Stored data entries

*** Block opens ***

/-- R161: the target is 1499 × F_CPU_HZ / 10 500 000 rounded half up; it is 1713 for 12 MHz and 2356 for 16.5 MHz; it
fits in 16 bits for every frequency up to 458 000 000 and for the block's own (log 5). -/
def Obligations.TargetIsRoundedHalfUp : Prop :=
  target = (1499 * Config.fCpuHz + 5250000) / 10500000 ∧ 0 < Config.fCpuHz ∧ target < 2 ^ 16 ∧
  (∀ hz, hz ≤ 458000000 → targetOf hz < 2 ^ 16) ∧ targetOf 12000000 = 1713 ∧ targetOf 16500000 = 2356

/-! ## SETUP -/

/-- R191: SETUP: its encoding, its refusal, and an accepted one, which answers as its packet's type and request code
say, logs the answer, and changes nothing else. The request codes are the spec's general knowledge (G1, log 13). -/
def Obligations.SetupAnswersItsRequest : Prop :=
  (∀ (pkt : SetupPacket) rest, decode (0x05 :: pkt.bytes ++ rest) = .event (.setup pkt) rest) ∧
  ∀ (pkt : SetupPacket) (s : State),
    (s.phase ≠ .polling → RefusedBy (.setup pkt) s (.outOfPhase 0x05 s.phase)) ∧
    (s.phase = .polling → exec (.setup pkt) s = .next
      (if pkt.bmRequestType.extractLsb' 5 2 = 0b01 then
        if pkt.bRequest = 0x01 then answeredWith s pkt.bmRequestType pkt.bRequest [s.rbuf.id, s.rbuf.code]
        else if pkt.bRequest = 0x02 then answeredWith s pkt.bmRequestType pkt.bRequest [s.idleRate]
        else if pkt.bRequest = 0x03 then answeredWith s pkt.bmRequestType pkt.bRequest [s.protocolVersion]
        else if pkt.bRequest = 0x0A then
          { answeredWith s pkt.bmRequestType pkt.bRequest [] with idleRate := pkt.wValue.extractLsb' 8 8 }
        else if pkt.bRequest = 0x0B then
          { answeredWith s pkt.bmRequestType pkt.bRequest [] with protocolVersion := pkt.wValue.extractLsb' 0 8 }
        else answeredWith s pkt.bmRequestType pkt.bRequest []
      else answeredWith s pkt.bmRequestType pkt.bRequest []))

/-- R84, R191: SETUP means what the control request its packet selects means, in every state. -/
def Obligations.SetupIsTheRequestItSelects : Prop :=
  ∀ (pkt : SetupPacket) (s : State), exec (.setup pkt) s = exec (requestOf pkt) s

/-- R192: GET_REPORT answers the two bytes of the Report Buffer; where the buffer follows the latch (R25) they are
`[1, lastKey]` in `PendingRelease` and `[0, 0]` otherwise. -/
def Obligations.GetReportAnswersTheBuffer : Prop :=
  ∀ (r : ClassRequest) (s : State), s.phase = .polling →
    exec (.setupGetReport r) s = .next (answeredWith s r.requestType 0x01 [s.rbuf.id, s.rbuf.code]) ∧
    (BufferFollowsLatch s → [s.rbuf.id, s.rbuf.code] =
      if s.latch = .pendingRelease then [0x01, s.lastKey] else [0x00, 0x00])

/-- R193, R195: GET_IDLE answers `[idleRate]`, GET_PROTOCOL answers `[protocolVersion]`. -/
def Obligations.GetRequestsAnswerOneByte : Prop :=
  ∀ (r : ClassRequest) (s : State), s.phase = .polling →
    exec (.setupGetIdle r) s = .next (answeredWith s r.requestType 0x02 [s.idleRate]) ∧
    exec (.setupGetProtocol r) s = .next (answeredWith s r.requestType 0x03 [s.protocolVersion])

/-- R194, R196: SET_IDLE stores the high byte of `wValue`, SET_PROTOCOL the low byte, any value; the answer is
empty. Which byte is the spec's general knowledge (G5, log 13). -/
def Obligations.SetRequestsStoreOneByte : Prop :=
  ∀ (r : ClassRequest) (s : State), s.phase = .polling →
    exec (.setupSetIdle r) s = .next
      { answeredWith s r.requestType 0x0A [] with idleRate := r.wValue.extractLsb' 8 8 } ∧
    exec (.setupSetProtocol r) s = .next
      { answeredWith s r.requestType 0x0B [] with protocolVersion := r.wValue.extractLsb' 0 8 }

*** Block closes ***

**What is expected**: Give back precisely the lines above that start at the line containing "(∀ (pkt : SetupPacket)" and end at the line containing "else if pkt.bRequest = 0x02", inclusive. No other lines belong in the output.

**Solution**:
  (∀ (pkt : SetupPacket) rest, decode (0x05 :: pkt.bytes ++ rest) = .event (.setup pkt) rest) ∧
  ∀ (pkt : SetupPacket) (s : State),
    (s.phase ≠ .polling → RefusedBy (.setup pkt) s (.outOfPhase 0x05 s.phase)) ∧
    (s.phase = .polling → exec (.setup pkt) s = .next
      (if pkt.bmRequestType.extractLsb' 5 2 = 0b01 then
        if pkt.bRequest = 0x01 then answeredWith s pkt.bmRequestType pkt.bRequest [s.rbuf.id, s.rbuf.code]
        else if pkt.bRequest = 0x02 then answeredWith s pkt.bmRequestType pkt.bRequest [s.idleRate]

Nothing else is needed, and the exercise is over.